Exercise description - Within the records below, reproduce without change the lines from the line that has "theorem acceptFrame_stra q" through the line that has "theorem acceptFrame_mvb q", and only those.

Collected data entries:
#####
@[simp] theorem mdReceived_frame q kind comId src handle payload (s : State) :
    KeepsRest s (mdReceived q kind comId src handle payload s) ∧ (mdReceived q kind comId src handle payload s).vot = s.vot ∧
    (mdReceived q kind comId src handle payload s).cyc = s.cyc ∧ (mdReceived q kind comId src handle payload s).cls = s.cls ∧
    (mdReceived q kind comId src handle payload s).trust = s.trust ∧ (mdReceived q kind comId src handle payload s).col = s.col ∧
    KeepsReports s (mdReceived q kind comId src handle payload s) ∧ (mdReceived q kind comId src handle payload s).tim = s.tim ∧
    (mdReceived q kind comId src handle payload s).stra = s.stra ∧ (mdReceived q kind comId src handle payload s).mvb = s.mvb ∧
    (mdReceived q kind comId src handle payload s).chk = s.chk ∧ (mdReceived q kind comId src handle payload s).mot = s.mot ∧
    (mdReceived q kind comId src handle payload s).ana = s.ana ∧ (mdReceived q kind comId src handle payload s).fld = s.fld ∧
    (mdReceived q kind comId src handle payload s).pwr = s.pwr ∧ (mdReceived q kind comId src handle payload s).cross = s.cross ∧
    (mdReceived q kind comId src handle payload s).regs = s.regs := by
  unfold mdReceived
  dsimp only
  (repeat' split) <;> simp

@[simp] theorem acceptFrame_otp q full f (s : State) (h : ∀ t, (f t).otp = t.otp) :
    (acceptFrame q full f s).otp = s.otp := by
  unfold acceptFrame
  split <;> simp [h]
@[simp] theorem acceptFrame_mem q full f (s : State) (h : ∀ t, (f t).mem = t.mem) :
    (acceptFrame q full f s).mem = s.mem := by
  unfold acceptFrame
  split <;> simp [h]
@[simp] theorem acceptFrame_tim q full f (s : State) (h : ∀ t, (f t).tim = t.tim) :
    (acceptFrame q full f s).tim = s.tim := by
  unfold acceptFrame
  split <;> simp [h]
@[simp] theorem acceptFrame_vot q full f (s : State) (h : ∀ t, (f t).vot = t.vot) :
    (acceptFrame q full f s).vot = s.vot := by
  unfold acceptFrame
  split <;> simp [h]
@[simp] theorem acceptFrame_rng q full f (s : State) (h : ∀ t, (f t).rng = t.rng) :
    (acceptFrame q full f s).rng = s.rng := by
  unfold acceptFrame
  split <;> simp [h]
@[simp] theorem acceptFrame_cyc q full f (s : State) (h : ∀ t, (f t).cyc = t.cyc) :
    (acceptFrame q full f s).cyc = s.cyc := by
  unfold acceptFrame
  split <;> simp [h]
@[simp] theorem acceptFrame_stra q full f (s : State) (h : ∀ t, (f t).stra = t.stra) :
    (acceptFrame q full f s).stra = s.stra := by
  unfold acceptFrame
  split <;> simp [h]
@[simp] theorem acceptFrame_mvb q full f (s : State) (h : ∀ t, (f t).mvb = t.mvb) :
    (acceptFrame q full f s).mvb = s.mvb := by
  unfold acceptFrame
  split <;> simp [h]
@[simp] theorem acceptFrame_col q full f (s : State) (h : ∀ t, (f t).col = t.col) :
    (acceptFrame q full f s).col = s.col := by
  unfold acceptFrame
  split <;> simp [h]
@[simp] theorem acceptFrame_chk q full f (s : State) (h : ∀ t, (f t).chk = t.chk) :
    (acceptFrame q full f s).chk = s.chk := by
  unfold acceptFrame
  split <;> simp [h]
@[simp] theorem acceptFrame_mot q full f (s : State) (h : ∀ t, (f t).mot = t.mot) :
    (acceptFrame q full f s).mot = s.mot := by
  unfold acceptFrame
  split <;> simp [h]
@[simp] theorem acceptFrame_ana q full f (s : State) (h : ∀ t, (f t).ana = t.ana) :
    (acceptFrame q full f s).ana = s.ana := by
  unfold acceptFrame
  split <;> simp [h]
@[simp] theorem acceptFrame_fld q full f (s : State) (h : ∀ t, (f t).fld = t.fld) :
    (acceptFrame q full f s).fld = s.fld := by
  unfold acceptFrame
  split <;> simp [h]
@[simp] theorem acceptFrame_cls q full f (s : State) (h : ∀ t, (f t).cls = t.cls) :
    (acceptFrame q full f s).cls = s.cls := by
  unfold acceptFrame
  split <;> simp [h]
@[simp] theorem acceptFrame_pwr q full f (s : State) (h : ∀ t, (f t).pwr = t.pwr) :
    (acceptFrame q full f s).pwr = s.pwr := by
  unfold acceptFrame
  split <;> simp [h]
@[simp] theorem acceptFrame_trust q full f (s : State) (h : ∀ t, (f t).trust = t.trust) :
    (acceptFrame q full f s).trust = s.trust := by
  unfold acceptFrame
  split <;> simp [h]
@[simp] theorem acceptFrame_cross q full f (s : State) (h : ∀ t, (f t).cross = t.cross) :
    (acceptFrame q full f s).cross = s.cross := by
  unfold acceptFrame
  split <;> simp [h]
@[simp] theorem acceptFrame_cfg q full f (s : State) (h : ∀ t, (f t).cfg = t.cfg) :
    (acceptFrame q full f s).cfg = s.cfg := by
  unfold acceptFrame
  split <;> simp [h]
@[simp] theorem acceptFrame_image q full f (s : State) (h : ∀ t, (f t).image = t.image) :
    (acceptFrame q full f s).image = s.image := by
  unfold acceptFrame
  split <;> simp [h]
@[simp] theorem acceptFrame_regs q full f (s : State) (h : ∀ t, (f t).regs = t.regs) :
    (acceptFrame q full f s).regs = s.regs := by
  unfold acceptFrame
  split <;> simp [h]
@[simp] theorem acceptFrame_draws q full f (s : State) (h : ∀ t, (f t).draws = t.draws) :
    (acceptFrame q full f s).draws = s.draws := by
  unfold acceptFrame
  split <;> simp [h]
@[simp] theorem acceptFrame_pending q full f (s : State) (h : ∀ t, (f t).pending = t.pending) :
    (acceptFrame q full f s).pending = s.pending := by
  unfold acceptFrame
  split <;> simp [h]

@[simp] theorem ethFrameReceived_frame q phase full f (s : State) :
    KeepsRest s (ethFrameReceived q phase full f s) ∧ (ethFrameReceived q phase full f s).vot = s.vot ∧
    (ethFrameReceived q phase full f s).cls = s.cls ∧ (ethFrameReceived q phase full f s).trust = s.trust ∧
    (ethFrameReceived q phase full f s).col = s.col ∧ (ethFrameReceived q phase full f s).tim = s.tim ∧
    (ethFrameReceived q phase full f s).stra = s.stra ∧ (ethFrameReceived q phase full f s).mvb = s.mvb ∧
    (ethFrameReceived q phase full f s).mot = s.mot ∧ (ethFrameReceived q phase full f s).ana = s.ana ∧
    (ethFrameReceived q phase full f s).fld = s.fld ∧ (ethFrameReceived q phase full f s).pwr = s.pwr ∧
    (ethFrameReceived q phase full f s).cross = s.cross ∧ (ethFrameReceived q phase full f s).regs = s.regs := by
  unfold ethFrameReceived
  (repeat' split) <;> simp [*]

@[simp] theorem mdTimeout_frame handle (s : State) :
    KeepsRest s (mdTimeout handle s) ∧ (mdTimeout handle s).mem = s.mem ∧ (mdTimeout handle s).vot = s.vot ∧
    (mdTimeout handle s).cyc = s.cyc ∧ (mdTimeout handle s).cls = s.cls ∧ (mdTimeout handle s).trust = s.trust ∧
    (mdTimeout handle s).col = s.col ∧ KeepsReports s (mdTimeout handle s) ∧ (mdTimeout handle s).tim = s.tim ∧
    (mdTimeout handle s).stra = s.stra ∧ (mdTimeout handle s).mvb = s.mvb ∧ (mdTimeout handle s).chk = s.chk ∧
    (mdTimeout handle s).mot = s.mot ∧ (mdTimeout handle s).ana = s.ana ∧ (mdTimeout handle s).fld = s.fld ∧
    (mdTimeout handle s).pwr = s.pwr ∧ (mdTimeout handle s).cross = s.cross ∧ (mdTimeout handle s).regs = s.regs := by
  unfold mdTimeout
  (repeat' split) <;> simp [*]

@[simp] theorem loadPub_frame n b (s : State) :
    KeepsRest s (loadPub n b s) ∧ KeepsCore s (loadPub n b s) ∧ KeepsReports s (loadPub n b s) ∧ (loadPub n b s).tim = s.tim ∧
    (loadPub n b s).stra = s.stra ∧ (loadPub n b s).mvb = s.mvb ∧ (loadPub n b s).chk = s.chk ∧ (loadPub n b s).mot = s.mot ∧
    (loadPub n b s).ana = s.ana ∧ (loadPub n b s).fld = s.fld ∧ (loadPub n b s).pwr = s.pwr ∧ (loadPub n b s).cross = s.cross ∧
    (loadPub n b s).regs = s.regs := by
  simp [loadPub]

@[simp] theorem ethAtTick_frame (s : State) :
    KeepsRest s (ethAtTick s) ∧ KeepsCore s (ethAtTick s) ∧ KeepsReports s (ethAtTick s) ∧ (ethAtTick s).tim = s.tim ∧
    (ethAtTick s).stra = s.stra ∧ (ethAtTick s).mvb = s.mvb ∧ (ethAtTick s).chk = s.chk ∧ (ethAtTick s).mot = s.mot ∧
    (ethAtTick s).ana = s.ana ∧ (ethAtTick s).fld = s.fld ∧ (ethAtTick s).pwr = s.pwr ∧ (ethAtTick s).cross = s.cross ∧
    (ethAtTick s).regs = s.regs := by
  simp [ethAtTick]

@[simp] theorem pdSend_frame n (s : State) :
    KeepsRest s (pdSend n s) ∧ KeepsCore s (pdSend n s) ∧ KeepsReports s (pdSend n s) ∧ (pdSend n s).tim = s.tim ∧
    (pdSend n s).stra = s.stra ∧ (pdSend n s).mvb = s.mvb ∧ (pdSend n s).chk = s.chk ∧ (pdSend n s).mot = s.mot ∧ (pdSend n s).ana = s.ana ∧
    (pdSend n s).fld = s.fld ∧ (pdSend n s).pwr = s.pwr ∧ (pdSend n s).cross = s.cross ∧ (pdSend n s).regs = s.regs := by
  unfold pdSend
  dsimp only
  (repeat' split) <;> simp

@[simp] theorem ptpOffset_frame q origin rx (s : State) :
    KeepsRest s (ptpOffset q origin rx s) ∧ KeepsCore s (ptpOffset q origin rx s) ∧ KeepsReports s (ptpOffset q origin rx s) ∧
    (ptpOffset q origin rx s).tim = s.tim ∧ (ptpOffset q origin rx s).stra = s.stra ∧ (ptpOffset q origin rx s).mvb = s.mvb ∧
    (ptpOffset q origin rx s).chk = s.chk ∧ (ptpOffset q origin rx s).mot = s.mot ∧ (ptpOffset q origin rx s).ana = s.ana ∧
    (ptpOffset q origin rx s).fld = s.fld ∧ (ptpOffset q origin rx s).pwr = s.pwr ∧ (ptpOffset q origin rx s).cross = s.cross ∧
    (ptpOffset q origin rx s).regs = s.regs := by
  simp [ptpOffset]

@[simp] theorem ptpAnnounced_frame q st steps (s : State) :
    KeepsRest s (ptpAnnounced q st steps s) ∧ KeepsCore s (ptpAnnounced q st steps s) ∧ (ptpAnnounced q st steps s).tim = s.tim ∧
    (ptpAnnounced q st steps s).stra = s.stra ∧ (ptpAnnounced q st steps s).mvb = s.mvb ∧ (ptpAnnounced q st steps s).chk = s.chk ∧
    (ptpAnnounced q st steps s).mot = s.mot ∧ (ptpAnnounced q st steps s).ana = s.ana ∧ (ptpAnnounced q st steps s).fld = s.fld ∧
    (ptpAnnounced q st steps s).pwr = s.pwr ∧ (ptpAnnounced q st steps s).cross = s.cross ∧ (ptpAnnounced q st steps s).regs = s.regs := by
  unfold ptpAnnounced
  split <;> simp

@[simp] theorem ptpReceived_frame q phase domain m (s : State) :
    KeepsRest s (ptpReceived q phase domain m s) ∧ KeepsCore s (ptpReceived q phase domain m s) ∧
    (ptpReceived q phase domain m s).tim = s.tim ∧ (ptpReceived q phase domain m s).stra = s.stra ∧
    (ptpReceived q phase domain m s).mvb = s.mvb ∧ (ptpReceived q phase domain m s).chk = s.chk ∧
    (ptpReceived q phase domain m s).mot = s.mot ∧ (ptpReceived q phase domain m s).ana = s.ana ∧
    (ptpReceived q phase domain m s).fld = s.fld ∧ (ptpReceived q phase domain m s).pwr = s.pwr ∧
    (ptpReceived q phase domain m s).cross = s.cross ∧ (ptpReceived q phase domain m s).regs = s.regs := by
  unfold ptpReceived
  dsimp only
  (repeat' split) <;> simp

@[simp] theorem ptpSend_frame q phase k (s : State) :
    KeepsRest s (ptpSend q phase k s) ∧ KeepsCore s (ptpSend q phase k s) ∧ (ptpSend q phase k s).stra = s.stra ∧
    (ptpSend q phase k s).mvb = s.mvb ∧ (ptpSend q phase k s).chk = s.chk ∧ (ptpSend q phase k s).mot = s.mot ∧
    (ptpSend q phase k s).ana = s.ana ∧ (ptpSend q phase k s).fld = s.fld ∧ (ptpSend q phase k s).pwr = s.pwr ∧
    (ptpSend q phase k s).cross = s.cross ∧ (ptpSend q phase k s).regs = s.regs := by
  unfold ptpSend
  dsimp only
  (repeat' split) <;> simp

@[simp] theorem ptpFollowTime_frame (s : State) :
    KeepsRest s (ptpFollowTime s) ∧ KeepsCore s (ptpFollowTime s) ∧ (ptpFollowTime s).tim = s.tim ∧ (ptpFollowTime s).stra = s.stra ∧
    (ptpFollowTime s).mvb = s.mvb ∧ (ptpFollowTime s).chk = s.chk ∧ (ptpFollowTime s).mot = s.mot ∧ (ptpFollowTime s).ana = s.ana ∧
    (ptpFollowTime s).fld = s.fld ∧ (ptpFollowTime s).pwr = s.pwr ∧ (ptpFollowTime s).cross = s.cross ∧ (ptpFollowTime s).regs = s.regs := by
  simp [ptpFollowTime]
#####
Written answer -
@[simp] theorem acceptFrame_stra q full f (s : State) (h : ∀ t, (f t).stra = t.stra) :
    (acceptFrame q full f s).stra = s.stra := by
  unfold acceptFrame
  split <;> simp [h]
@[simp] theorem acceptFrame_mvb q full f (s : State) (h : ∀ t, (f t).mvb = t.mvb) :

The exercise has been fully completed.